И в самом деле, припомнилось Ванессе, было одно светлое пятно в том холодном пенале, где проходил общий сеанс, единственное лицо, совершенно не вписывающееся в депрессивную картину там происходящего. Действительно, Эрика диссонировала с окружающим, как яркий, вибрирующий мазок на сплошь безнадежно мертвом полотне. Такая мягкая, связная речь, такое изящное лицо с матовой кожей и искристыми глазами и тихий короткий смешок, отрезвляющий от кошмара. «Она — не сумасшедшая», — думала Ванесса, наблюдая, как ее новая знакомая, отвернувшись от надзирателей, демонстрировала трюк с приемом лекарств (с этой целью она открыла рот, указывая на предполагаемое месторасположение таблеток между щекой и языком), и впервые за долгое время Несса улыбнулась. Желание дружбы осталось неподвластным даже такому жестокому эксперименту, которому на протяжении многих лет, как позже узнала Ванесса, подвергали Эрику психиатры.
— Представь, что ты играешь в спектакле, — шепотом говорила Эрика, близко наклонившись к Ванессе. — Твоя роль уже написана и определена, все твои движения, все реплики, монологи, диалоги, даже мысли, нравятся они тебе или нет. И ты должна сыграть, хорошо сыграть, без промахов... Только тогда есть шанс выйти на волю... Понимаешь?
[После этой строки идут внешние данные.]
/-! The absorption of a byte. -/

theorem crcByte_xor (acc acc' : Word) (b b' : Byte) :
    crcByte (acc ^^^ acc') (b ^^^ b') = crcByte acc b ^^^ crcByte acc' b' := by
  rw [crcByte, crcByte, crcByte, ← crcBits_xor, BitVec.setWidth_xor]
  congr 1
  ac_rfl

theorem crcByte_injective_acc (b : Byte) : Function.Injective (crcByte · b) :=
  (crcBits_injective 8).comp fun _ _ => (BitVec.xor_left_inj _).mp

theorem crcByte_injective_byte (acc : Word) : Function.Injective (crcByte acc) := by
  intro b b' h
  have hw : b.setWidth 16 = b'.setWidth 16 := (BitVec.xor_right_inj _).mp (crcBits_injective 8 h)
  simpa using congrArg (BitVec.setWidth 8) hw

/-- Absorbing the low byte of the accumulator clears it, so the eight iterations shift it out. -/
theorem crcByte_loByte (acc : Word) : crcByte acc (loByte acc) = acc >>> 8 := by
  have hlow : ∀ i < 8, (acc ^^^ (loByte acc).setWidth 16).getLsbD i = false := fun i hi => by
    simp [loByte, hi, show i < 16 by omega]
  rw [crcByte, crcBits_of_low_zero 8 _ hlow, BitVec.ushiftRight_xor_distrib]
  have hhigh : (loByte acc).setWidth 16 >>> 8 = 0#16 := by
    apply BitVec.eq_of_getLsbD_eq
    intro i hi
    simp
  rw [hhigh, BitVec.xor_zero]

/-- Absorbing the high byte, once the low one is out, clears the whole accumulator. -/
theorem crcByte_hiByte (acc : Word) : crcByte (acc >>> 8) (hiByte acc) = 0#16 := by
  have hw : (hiByte acc).setWidth 16 = acc >>> 8 := by
    apply BitVec.eq_of_toNat_eq
    simp only [hiByte, BitVec.toNat_setWidth, BitVec.toNat_ushiftRight, Nat.shiftRight_eq_div_pow]
    omega
  rw [crcByte, hw, BitVec.xor_self]
  rfl

/-! Sequences of bytes. -/

theorem crcFrom_xor {a b : List Byte} (h : a.length = b.length) (acc acc' : Word) :
    crcFrom (acc ^^^ acc') (List.zipWith (· ^^^ ·) a b) = crcFrom acc a ^^^ crcFrom acc' b := by
  induction a generalizing b acc acc' with
  | nil => cases b with
    | nil => rfl
    | cons y b => cases h
  | cons x a ih => cases b with
    | nil => cases h
    | cons y b =>
      rw [List.zipWith_cons_cons, crcFrom, crcByte_xor, ih (Nat.succ.inj h)]
      rfl

/-- The seed cancels: the XOR of two checksums is the run from 0 over the bytewise XOR (R74). -/
theorem crc16_xor {a b : List Byte} (h : a.length = b.length) :
    crc16 a ^^^ crc16 b = crcFrom 0#16 (List.zipWith (· ^^^ ·) a b) := by
  rw [crc16, crc16, ← crcFrom_xor h, BitVec.xor_self]

theorem crcFrom_injective (bytes : List Byte) : Function.Injective (crcFrom · bytes) := by
  induction bytes with
  | nil => exact Function.injective_id
  | cons b bytes ih => exact ih.comp (crcByte_injective_acc b)

theorem crc16_concat (bytes : List Byte) (b : Byte) : crc16 (bytes ++ [b]) = crcByte (crc16 bytes) b :=
  crc16_append bytes [b]

/-- Both runs meet with the same accumulator before the byte and go on over the same bytes after it. -/
theorem crc16_eq_of_one_byte {pre post : List Byte} {b b' : Byte}
    (h : crc16 (pre ++ b :: post) = crc16 (pre ++ b' :: post)) : b = b' := by
  rw [crc16_append, crc16_append] at h
  exact crcByte_injective_byte _ (crcFrom_injective post h)

/-! The statements. -/

/-- Settles O2: a `shift` with the equation of R70 is `crcBit`, and one more byte is one more `crcByte`. -/
theorem crc16FollowsTheAlgorithm : Obligations.Crc16FollowsTheAlgorithm := by
  unfold Obligations.Crc16FollowsTheAlgorithm
  intro shift hshift
  obtain rfl : shift = crcBit := funext hshift
  refine ⟨rfl, fun bytes b => ?_⟩
  rw [crc16_concat, crcByte, crcBits_eq_iterate]

/-- Settles O4: the two bytes shift the accumulator out, the low byte first (`crcByte_loByte`, `crcByte_hiByte`). -/
theorem crcResidueIsZero : Obligations.CrcResidueIsZero := by
  unfold Obligations.CrcResidueIsZero
  intro m
  calc crc16 (m ++ [loByte (crc16 m), hiByte (crc16 m)])
      = crcByte (crcByte (crc16 m) (loByte (crc16 m))) (hiByte (crc16 m)) := crc16_append m _
    _ = 0#16 := by rw [crcByte_loByte, crcByte_hiByte]

/-- Settles O5: the XOR of the checksums is a function of the bytewise XOR (`crc16_xor`). -/
theorem crcDifferenceDependsOnByteDifference : Obligations.CrcDifferenceDependsOnByteDifference := by
  unfold Obligations.CrcDifferenceDependsOnByteDifference
  intro a b a' b' hab hab' h
  rw [crc16_xor hab, crc16_xor hab', h]

/-- Settles O6: the sequences differ in the byte at `k` alone, and `crc16_eq_of_one_byte` tells two such bytes apart. -/
theorem oneChangedByteChangesTheCrc : Obligations.OneChangedByteChangesTheCrc := by
  unfold Obligations.OneChangedByteChangesTheCrc
  intro bytes k v hk hne heq
  have hset : bytes.set k v = bytes.take k ++ v :: bytes.drop (k + 1) := by
    rw [List.set_eq_take_append_cons_drop, if_pos hk]
  have hsplit : bytes.take k ++ bytes[k] :: bytes.drop (k + 1) = bytes := by simp
  exact hne (crc16_eq_of_one_byte (by rw [hsplit, ← hset, heq]))

theorem exec_crc16 (bytes : List Byte) {s : State} (hs : s.rxState = .idle) :
    exec (.crc16 bytes) s = .next
      { s with answer := .crc (crc16 bytes), respOutcome := doneOutcome s.freeCount, freeCount := s.freeCount + 1 } := by
  rw [exec, execCrc16, whenIdle_idle _ _ hs]

/-- Settles O3: in `IDLE` the request is answered, with one of the two codes of `doneOutcome`. -/
theorem crc16AnswersAndWritesNothing : Obligations.Crc16AnswersAndWritesNothing := by
  unfold Obligations.Crc16AnswersAndWritesNothing
  intro bytes s hs
  exact ⟨_, exec_crc16 bytes hs, rfl, doneOutcome_cases s.freeCount⟩

end Sys2Proof.Machine
end

section
/-! PROOF. The pure codec (R83 to R90): the decoder's checks in order, the round trip of a frame, and one changed byte,
which leaves a CRC residue (R73) that is not zero. -/

namespace Sys2Proof.Machine

/-! The decoder, one equation per branch. -/

section
variable (aw : AddrWidth) {b : List Byte}

theorem decodeFrame_of_short (h : b.length < Config.minFrame) : decodeFrame aw b = .error .frameTooShort := by
  rw [decodeFrame, parseFrame, if_pos h]

theorem decodeFrame_of_crc_ne (hlen : Config.minFrame ≤ b.length)
    (hcrc : crc16 (b.take (b.length - 2)) ≠ joinLE (b.getD (b.length - 2) 0) (b.getD (b.length - 1) 0)) :
    decodeFrame aw b = .error .checksumMismatch := by
  rw [decodeFrame, parseFrame, if_neg (Nat.not_lt.mpr hlen), if_neg hcrc]

theorem decodeFrame_of_crc_eq (hlen : Config.minFrame ≤ b.length)
    (hcrc : crc16 (b.take (b.length - 2)) = joinLE (b.getD (b.length - 2) 0) (b.getD (b.length - 1) 0)) :
    decodeFrame aw b = .ok
      { address := maskAddr aw (joinLE (b.getD 0 0) (b.getD 1 0))
        command := b.getD 2 0
        payload := (b.take (b.length - 2)).drop 3 } := by
  rw [decodeFrame, parseFrame, if_neg (Nat.not_lt.mpr hlen), if_pos hcrc]

end

/-- Settles O10: one clause for each branch of the decoder, with `joinLE` as bit concatenation. -/
theorem decodeChecksThenExtracts : Obligations.DecodeChecksThenExtracts := by
  unfold Obligations.DecodeChecksThenExtracts
  intro aw b
  simp only [← joinLE_eq_append]
  exact ⟨decodeFrame_of_short aw, decodeFrame_of_crc_ne aw, decodeFrame_of_crc_eq aw⟩

/-! The residue as the CRC check. -/

theorem take_append_last_two {b : List Byte} (h : 2 ≤ b.length) :
    b.take (b.length - 2) ++ [b.getD (b.length - 2) 0, b.getD (b.length - 1) 0] = b := by
  obtain ⟨n, hn⟩ := Nat.exists_eq_add_of_le' h
  have hdrop : b.drop n = [b.getD n 0, b.getD (n + 1) 0] := by
    rw [List.drop_eq_getElem_cons (by omega), List.drop_eq_getElem_cons (by omega), List.drop_eq_nil_of_le (by omega),
      List.getD_eq_getElem b 0 (by omega), List.getD_eq_getElem b 0 (by omega)]
  rw [hn, Nat.add_sub_cancel, Nat.add_succ_sub_one, ← hdrop, List.take_append_drop]

/-- What passes the CRC check is a body followed by its CRC. -/
theorem withCrc_of_crc_eq {b : List Byte} (hlen : 2 ≤ b.length)
    (hcrc : crc16 (b.take (b.length - 2)) = joinLE (b.getD (b.length - 2) 0) (b.getD (b.length - 1) 0)) :
    withCrc (b.take (b.length - 2)) = b := by
  rw [withCrc, hcrc, loByte_joinLE, hiByte_joinLE, take_append_last_two hlen]

theorem crc16_withCrc (body : List Byte) : crc16 (withCrc body) = 0#16 := crcResidueIsZero body

theorem decodeFrame_of_residue_ne_zero (aw : AddrWidth) {b : List Byte} (hlen : 5 ≤ b.length) (h : crc16 b ≠ 0#16) :
    decodeFrame aw b = .error .checksumMismatch := by
  refine decodeFrame_of_crc_ne aw hlen fun hcrc => h ?_
  rw [← withCrc_of_crc_eq (by omega) hcrc, crc16_withCrc]

/-! A frame made. -/

theorem encodeFrame_eq_wireFrame {c : Config} {address : Word} (command : Byte) {payload : List Byte}
    (ha : address.toNat ≤ c.aw.addrMax) (hp : payload.length < c.maxPayload) :
    encodeFrame c address command payload = .ok (wireFrame address command payload) := by
  rw [encodeFrame_of_legal command ha hp, withCrc_frameBody c.aw address command payload (decide_eq_true ha)]

theorem decodeFrame_wireFrame_of_legal {aw : AddrWidth} {address : Word} (command : Byte) (payload : List Byte)
    (ha : address.toNat ≤ aw.addrMax) :
    decodeFrame aw (wireFrame address command payload) = .ok { address, command, payload } := by
  rw [decodeFrame_wireFrame, maskAddr_of_inRange aw address (decide_eq_true ha)]

/-- The residue of the frame is zero, so that of a sequence with one byte changed is not (R74). -/
theorem decodeFrame_set_wireFrame (aw : AddrWidth) (raw : Word) (command : Byte) (payload : List Byte) {k : Nat}
    {v : Byte} (hk : k < (wireFrame raw command payload).length) (hv : (wireFrame raw command payload)[k] ≠ v) :
    decodeFrame aw ((wireFrame raw command payload).set k v) = .error .checksumMismatch := by
  refine decodeFrame_of_residue_ne_zero aw (by simp) fun h => ?_
  apply oneChangedByteChangesTheCrc _ k v hk hv
  rw [h, wireFrame, crc16_withCrc]

theorem wireFrame_ne_of_raw_ne {raw raw' : Word} (h : raw ≠ raw') (command : Byte) (payload : List Byte) :
    wireFrame raw command payload ≠ wireFrame raw' command payload := by
  intro he
  have hparse := congrArg parseFrame he
  rw [parseFrame_wireFrame, parseFrame_wireFrame] at hparse
  injection hparse with hm
  exact h (congrArg Message.address hm)

/-- An address bit above `AW` is dropped on receive and is not made again on transmit (R62). -/
theorem exists_decode_then_encode_ne : ∃ (c : Config) (b f : List Byte) (m : Message), decodeFrame c.aw b = .ok m ∧
    encodeFrame c m.address m.command m.payload = .ok f ∧ f ≠ b :=
  ⟨Config.standard, wireFrame 0x8000#16 0#8 [], wireFrame 0#16 0#8 [], ⟨0#16, 0#8, []⟩,
    decodeFrame_wireFrame _ _ _ _, encodeFrame_eq_wireFrame _ (by decide) (by decide),
    wireFrame_ne_of_raw_ne (by decide) _ _⟩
Понимала ли Ванесса? И да, и нет. Опыт вчерашнего дня подтверждал, что Эрика права — шаг влево, шаг вправо — инъекция, попытка к бегству — инъекция, и что-то еще похуже, пострашнее, о чем она только мельком слышала в торопливых, холодных разговорах врачей, медсестер и тревожно повторяющих за ними пациентов — инсулин, ледяные ванны, электрошокотерапия, и последнее звучало особенно жутко — стыла кровь в жилах от одного только произнесенного чудовищного даже на слух слова.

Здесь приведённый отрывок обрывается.